Правда, тайной пришлось в конце концов поделиться с настырной Клавкой: та без труда разнюхала обо всем. В дороге, когда эшелон двинулся на восток, скрыть такое оказалось невозможным. Больше того: для добычи еды Зинке самой понадобился в дороге надежный помощник. А скрытная, вороватая Клавка умела молчать. К тому же истово поклялась словечка не проронить о деньгах, молчать до самого гроба. И клятву выдержала до конца…
В день отъезда они устроились на нарах рядом, не отходили друг от друга ни на шаг, держали секрет свой крепко. Филатычевы богатства приходилось пускать на обмен с особенной осторожностью, прикрывая друг друга, втихую, чтобы никто из знакомых ребят не засек:
— Откуда это у вас?!
Да не сразу он и наладился, этот обмен. В первые дни девчонки ехали полуголодные: царские красивые деньги, даже пятисотенные купюры, торговки-бабы в России не брали. Стали их брать лишь позднее, в Сибири, — возможно, за красоту, а обесцененных советских тысяч у девчонок почти не было. Между тем фунт клеклого, тяжелого хлеба стоил четыре и больше тысячи, да и за них бабы отдавали редко, предпочитая менять на спички, иголки, соль. За коробку серных, вонючих спичек можно было выменять две бутылки молока, за кружку соли — каравай хлеба. Не удивительно, что вещи, взятые из дома, скоро кончились, и Зинке пришлось, замирая от страха, показать на одной из стоянок бабе постарше золотой пятирублевик.

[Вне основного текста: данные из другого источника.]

-- ==== Sys2Proof/Tests/Slice0.lean ====
section
/-! SUPPORT. Tests: ill-formed terms that WellFormed refuses, command bytes written out from 30_encoding.md, single steps with
the results of spec/95_test_vectors.md, and for every statement with hypotheses a state and operands that meet them. -/

namespace Sys2Proof.Tests

open Sys2Proof.Machine Sys2Proof.Claims

/-! ## WellFormed refuses what is ill formed -/

theorem test_wf_params_defaults : Config.defaults.wf = true := by decide

theorem test_wf_params_no_ticks : Config.Params.wf { Config.defaults with tps := 4 } = false := by decide

theorem test_wf_params_pulse_short : Config.Params.wf { Config.defaults with loPulsePos := 0, loPulseNeg := 0 } = false := by decide

theorem test_wf_params_pulse_long :
    Config.Params.wf { Config.defaults with loPulsePos := 600000, loPulseNeg := 600000 } = false := by decide

theorem test_wf_params_port_taken : Config.Params.wf { Config.defaults with cassettePort := 0xF0#8 } = false := by decide

theorem test_wf_memory_falling : Memory.wf { size := 8, cells := [(3, 1#8), (2, 1#8)] } = false := by decide

theorem test_wf_memory_repeat : Memory.wf { size := 8, cells := [(3, 1#8), (3, 2#8)] } = false := by decide

theorem test_wf_memory_outside : Memory.wf { size := 8, cells := [(8, 1#8)] } = false := by decide

theorem test_wf_memory_unlisted_value : Memory.wf { size := 8, cells := [(3, 0#8)] } = false := by decide

theorem test_wf_track_short : Track.wf { data := { size := 1, cells := [] }, idam := [] } = false := by decide

theorem test_wf_track_mark_outside : Track.wf { data := { size := 4, cells := [] }, idam := [4] } = false := by decide

theorem test_wf_track_marks_falling : Track.wf { data := { size := 4, cells := [] }, idam := [2, 1] } = false := by decide

theorem test_wf_image_track_twice :
    FloppyImage.wf { tracks := [⟨0, false, ⟨⟨4, []⟩, []⟩⟩, ⟨0, false, ⟨⟨6, []⟩, []⟩⟩], changed := false } = false := by
  decide

theorem test_wf_input_no_tick : Input.wf (.advance 0) = false := by decide

theorem test_wf_input_no_tape : Input.wf (.insertTape []) = false := by decide

theorem test_wf_input_bad_disk :
    Input.wf (.mediaChange .d0 (some { tracks := [⟨0, false, ⟨⟨1, []⟩, []⟩⟩], changed := false }) false) = false := by
  decide

/-! ## Decode: one byte of every row, written out from R91 to R98 -/

/-- `0000 h V r r` with h, V = 1, 0 and r = 10. -/
theorem test_decode_restore : decode [0b00001010#8] = .ok (.restore true false 2#2, []) := by decide

/-- `0001 h V r r` with h, V = 0, 1 and r = 01. -/
theorem test_decode_seek : decode [0b00010101#8] = .ok (.seek false true 1#2, []) := by decide

/-- `001 u h V r r` with u, h, V = 1, 0, 0 and r = 11. -/
theorem test_decode_step : decode [0b00110011#8] = .ok (.step true false false 3#2, []) := by decide

/-- `010 u h V r r` with u, h, V = 0, 1, 0 and r = 00. -/
theorem test_decode_stepIn : decode [0b01001000#8] = .ok (.stepIn false true false 0#2, []) := by decide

Показала — и вовсе перепугалась: баба так дрогнула, так вдруг тяжко переполошилась, так быстро подхватила свои ведра да корзинки со снедью, так сильно поволокла девчонку за собой в деревню, расположенную на взгорье за станцией, что Зинке подумалось: «Сейчас сдаст в милицию — и конец!»
Хорошо, что Клавка заметила, кинулась следом, иначе Зинка вырвалась и убежала бы, оставив пятирублевик бабе.
В тот день из деревни они вернулись с двумя ведрами и мешком, полными хлеба, вареного и сырого мяса, масла, соленого свиного сала, картошки, — еле донесли. А в теплушке, увидев такое чудо, ребята восторженно хором ахнули:
— Вот это да!
— Мальчишки все-таки дураки! — шептались потом счастливые, сытые подружки. — Легко поверили, будто мы обе расплакались от голода, за это бабы нас пожалели и дали еду… смешно! Хорошо, что Филька едет в другом вагоне: этот бы не поверил…
Филька действительно ехал отдельно от сестры и друзей. И сделал это не без расчета.
В те дни, когда теплушки приспосабливались в поселке под жилье, он в один из свободных вечеров решил подшутить над работавшими в дальнем вагоне «рыжиками». Подкрасться к ним с самодельной хлопушкой, у самой двери бабахнуть и гаркнуть не своим голосом:
«Руки с топорами — вверх!»
Так он и сделал: подкрался, бабахнул хлопушкой… и чуть не покатился с ремонтного помоста под колеса теплушки.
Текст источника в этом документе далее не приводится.